DATASET EXCERPTS
theorem witness_ArraySeedCursorPositions : (1 ≤ 1 ∧ 1 ≤ 311) ∧ (1 ≤ 311 ∧ 311 ≤ 311) := by decide

theorem witness_NoSeedingLeavesAZeroState :
    State.reset.InService ∧ (∃ t, exec (.seed 0#64) State.reset = .next t) ∧
      ∃ t, exec (.seedArray [0#64]) State.reset = .next t ∧ t.fault = false :=
  ⟨by decide, ⟨_, rfl⟩, _, rfl, rfl⟩

theorem witness_LowBitsOfTheFirstWordNeverMatter :
    (resultConversion .nextF64A).isSome ∧ (drawing 0#9).InService ∧ (drawing 0#9).seeded = true ∧
    (drawing 0#9).Exhausted ∧ (drawing 511#9).Exhausted ∧
    SameEffective (drawing 0#9).S ((drawing 0#9).S.set 0 0x7FFFFFFF#64) := by decide +kernel

theorem witness_TemperingCascade : ∃ y1 y2 y3 : Word,
    y1 = 1#64 ^^^ ((1#64 >>> 29) &&& 0x5555555555555555#64) ∧
    y2 = y1 ^^^ ((y1 <<< 17) &&& 0x71D67FFFEDA60000#64) ∧
    y3 = y2 ^^^ ((y2 <<< 37) &&& 0xFFF7EEE000000000#64) :=
  ⟨_, _, _, rfl, rfl, rfl⟩

theorem witness_DrawFollowsItsSteps :
    (∃ c, resultConversion .nextU64 = some c) ∧ (∃ c, resultConversion .nextI63 = some c) ∧
    (∃ c, resultConversion .nextF64A = some c) ∧ (∃ c, resultConversion .nextF64B = some c) ∧
    (∃ c, resultConversion .nextF64C = some c) ∧ State.reset.InService :=
  ⟨⟨_, rfl⟩, ⟨_, rfl⟩, ⟨_, rfl⟩, ⟨_, rfl⟩, ⟨_, rfl⟩, rfl⟩

theorem witness_DrawInsideAGeneration :
    (∃ c, resultConversion .nextI63 = some c) ∧
    ((drawing 1#9).InService ∧ (drawing 1#9).seeded = true ∧ (drawing 1#9).index.toNat < 312 ∧
      1 ≤ (drawing 1#9).index.toNat) ∧
    ((drawing 311#9).InService ∧ (drawing 311#9).seeded = true ∧ (drawing 311#9).index.toNat < 312 ∧
      1 ≤ (drawing 311#9).index.toNat) :=
  ⟨⟨_, rfl⟩, by decide, by decide⟩

theorem witness_DrawStartsAGeneration :
    (∃ c, resultConversion .nextU64 = some c) ∧
    ((drawing 0#9).InService ∧ (drawing 0#9).seeded = true ∧ (drawing 0#9).Exhausted) ∧
    ((drawing 312#9).InService ∧ (drawing 312#9).seeded = true ∧ (drawing 312#9).Exhausted) ∧
    (drawing 511#9).Exhausted :=
  ⟨⟨_, rfl⟩, by decide, by decide, by decide⟩

theorem witness_NeverSeededDrawIsDefaultSeeded :
    (resultConversion .nextF64C).isSome ∧ State.reset.InService ∧ State.reset.seeded = false := by decide

theorem witness_CommandKindChangesOnlyTheConversion :
    (∃ c, resultConversion .nextF64B = some c) ∧ State.reset.InService := ⟨⟨_, rfl⟩, rfl⟩

theorem witness_I63HalvesTheWord : State.reset.InService := by decide

theorem witness_FloatCornerCases :
    (0x7FF#64 : Word).toNat < 2 ^ 11 ∧ (0xFFF#64 : Word).toNat < 2 ^ 12 ∧
    0xFFFFFFFFFFFFF000 ≤ (0xFFFFFFFFFFFFF000#64 : Word).toNat ∧
    0xFFFFFFFFFFFFF800 ≤ (0xFFFFFFFFFFFFF800#64 : Word).toNat := by decide

theorem witness_TwistSchedule :
    (drawing 0#9).InService ∧ (drawing 0#9).seeded = true ∧ (drawing 0#9).index = 0#9 ∧
    [Instr.nextU64, Instr.nextF64A] ≠ [] ∧
    ∀ i ∈ [Instr.nextU64, Instr.nextF64A], (resultConversion i).isSome := by decide

theorem witness_DrawReadsItsGeneration :
    (drawing 0#9).InService ∧ (drawing 0#9).seeded = true ∧ (drawing 0#9).index = 0#9 ∧
    (∀ j ∈ ([] : List Instr), (resultConversion j).isSome) ∧ ∃ c, resultConversion .nextF64C = some c :=
  ⟨by decide, by decide, by decide, by decide, _, rfl⟩

theorem witness_SeedDefaultChangesNoResult :
    State.reset.InService ∧ State.reset.seeded = false ∧ ∃ t, runCommands [.nextU64, .nextI63] State.reset = .next t :=
  ⟨rfl, rfl, _, rfl⟩

theorem witness_AssembledTextDecodes : assembleText "SEED_DEFAULT".toList = some [.seed 5489#64] := by decide +kernel

theorem witness_AssemblerOperandRanges :
    assembleCommand (.seedArray [0, 18446744073709551615]) =
      some (.seedArray [0x0000000000000000#64, 0xFFFFFFFFFFFFFFFF#64]) := by decide

end Sys2Proof.Tests
end

/-! PROOF. Seeding (40_seeding.md): the walking forms of ScalarSeed and ArraySeed leave what the spec's in-place loops
leave, and what SEED and SEED_ARRAY do on an engine in service. -/

namespace Sys2Proof.Machine

/-! ### The seeding commands on an engine in service (R81, R83) -/

theorem exec_seed_inService (v : Word) (s : State) (h : s.InService) :
    exec (.seed v) s = .next (scalarSeed v s) := by
  rw [exec_eq_serve, serve_inService _ _ h, effect]

theorem exec_seedArray_inService (keys : List Word) (s : State) (h : s.InService) (hne : keys ≠ [])
    (hle : keys.length ≤ s.config.keyMax) : exec (.seedArray keys) s = .next (arraySeed keys s) := by
  have hk : checkKeys s.config keys = .accepted := (checkKeys_eq_accepted _ _).2 ⟨hne, hle⟩
  rw [exec_eq_serve, serve_inService _ _ h]
  simp [effect, hk]

/-! ### The scalar recurrence (R80) -/

/-- Each word of `prev` and its tail is the recurrence of the word before it (R80). -/
theorem scalarTail_getElem (n i : Nat) (prev : Word) (k : Nat) (h : k < n) :
    (prev :: scalarTail n i prev)[k + 1]'(by simp [scalarTail_length, h]) =
      scalarNext ((prev :: scalarTail n i prev)[k]'(by simp [scalarTail_length]; omega)) (i + k) := by
  induction n generalizing i prev k with
  | zero => omega
  | succ n ih =>
    cases k with
    | zero => rfl
    | succ k =>
      have := ih (i + 1) (scalarNext prev i) k (by omega)
      rwa [Nat.add_right_comm, Nat.add_assoc i k 1] at this

theorem scalarWords_zero (v : Word) : (scalarWords v)[0] = v := rfl

theorem scalarWords_succ (v : Word) (i : Nat) (h : i < 311) :
    (scalarWords v)[i + 1] = scalarNext (scalarWords v)[i] (i + 1) := by
  have := scalarTail_getElem 311 1 v i h
  rwa [Nat.add_comm 1 i] at this

/-- Settles O26: the vector is `scalarWords v`, which reads no earlier state. -/
theorem seedLoadsTheRecurrence : Obligations.SeedLoadsTheRecurrence := fun v =>
  ⟨scalarWords v, scalarWords_zero v, scalarWords_succ v, exec_seed_inService v⟩

/-! ### The in-place array as a list split at a position (R13) -/

@[simp] theorem writeWord_toList (S : StateArray) (i : Nat) (w : Word) :
    (writeWord S i w).toList = S.toList.set i w := by
  rcases S with ⟨⟨l⟩, hl⟩
  simp [writeWord]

AIM OF THE TASK
Reproduce verbatim the range of lines that opens the records and closes with the line containing "1 ≤ (drawing 1#9).index.toNat) ∧". Omit everything after it.

RESPONSE FOR THIS EXERCISE
theorem witness_ArraySeedCursorPositions : (1 ≤ 1 ∧ 1 ≤ 311) ∧ (1 ≤ 311 ∧ 311 ≤ 311) := by decide

theorem witness_NoSeedingLeavesAZeroState :
    State.reset.InService ∧ (∃ t, exec (.seed 0#64) State.reset = .next t) ∧
      ∃ t, exec (.seedArray [0#64]) State.reset = .next t ∧ t.fault = false :=
  ⟨by decide, ⟨_, rfl⟩, _, rfl, rfl⟩

theorem witness_LowBitsOfTheFirstWordNeverMatter :
    (resultConversion .nextF64A).isSome ∧ (drawing 0#9).InService ∧ (drawing 0#9).seeded = true ∧
    (drawing 0#9).Exhausted ∧ (drawing 511#9).Exhausted ∧
    SameEffective (drawing 0#9).S ((drawing 0#9).S.set 0 0x7FFFFFFF#64) := by decide +kernel

theorem witness_TemperingCascade : ∃ y1 y2 y3 : Word,
    y1 = 1#64 ^^^ ((1#64 >>> 29) &&& 0x5555555555555555#64) ∧
    y2 = y1 ^^^ ((y1 <<< 17) &&& 0x71D67FFFEDA60000#64) ∧
    y3 = y2 ^^^ ((y2 <<< 37) &&& 0xFFF7EEE000000000#64) :=
  ⟨_, _, _, rfl, rfl, rfl⟩

theorem witness_DrawFollowsItsSteps :
    (∃ c, resultConversion .nextU64 = some c) ∧ (∃ c, resultConversion .nextI63 = some c) ∧
    (∃ c, resultConversion .nextF64A = some c) ∧ (∃ c, resultConversion .nextF64B = some c) ∧
    (∃ c, resultConversion .nextF64C = some c) ∧ State.reset.InService :=
  ⟨⟨_, rfl⟩, ⟨_, rfl⟩, ⟨_, rfl⟩, ⟨_, rfl⟩, ⟨_, rfl⟩, rfl⟩

theorem witness_DrawInsideAGeneration :
    (∃ c, resultConversion .nextI63 = some c) ∧
    ((drawing 1#9).InService ∧ (drawing 1#9).seeded = true ∧ (drawing 1#9).index.toNat < 312 ∧
      1 ≤ (drawing 1#9).index.toNat) ∧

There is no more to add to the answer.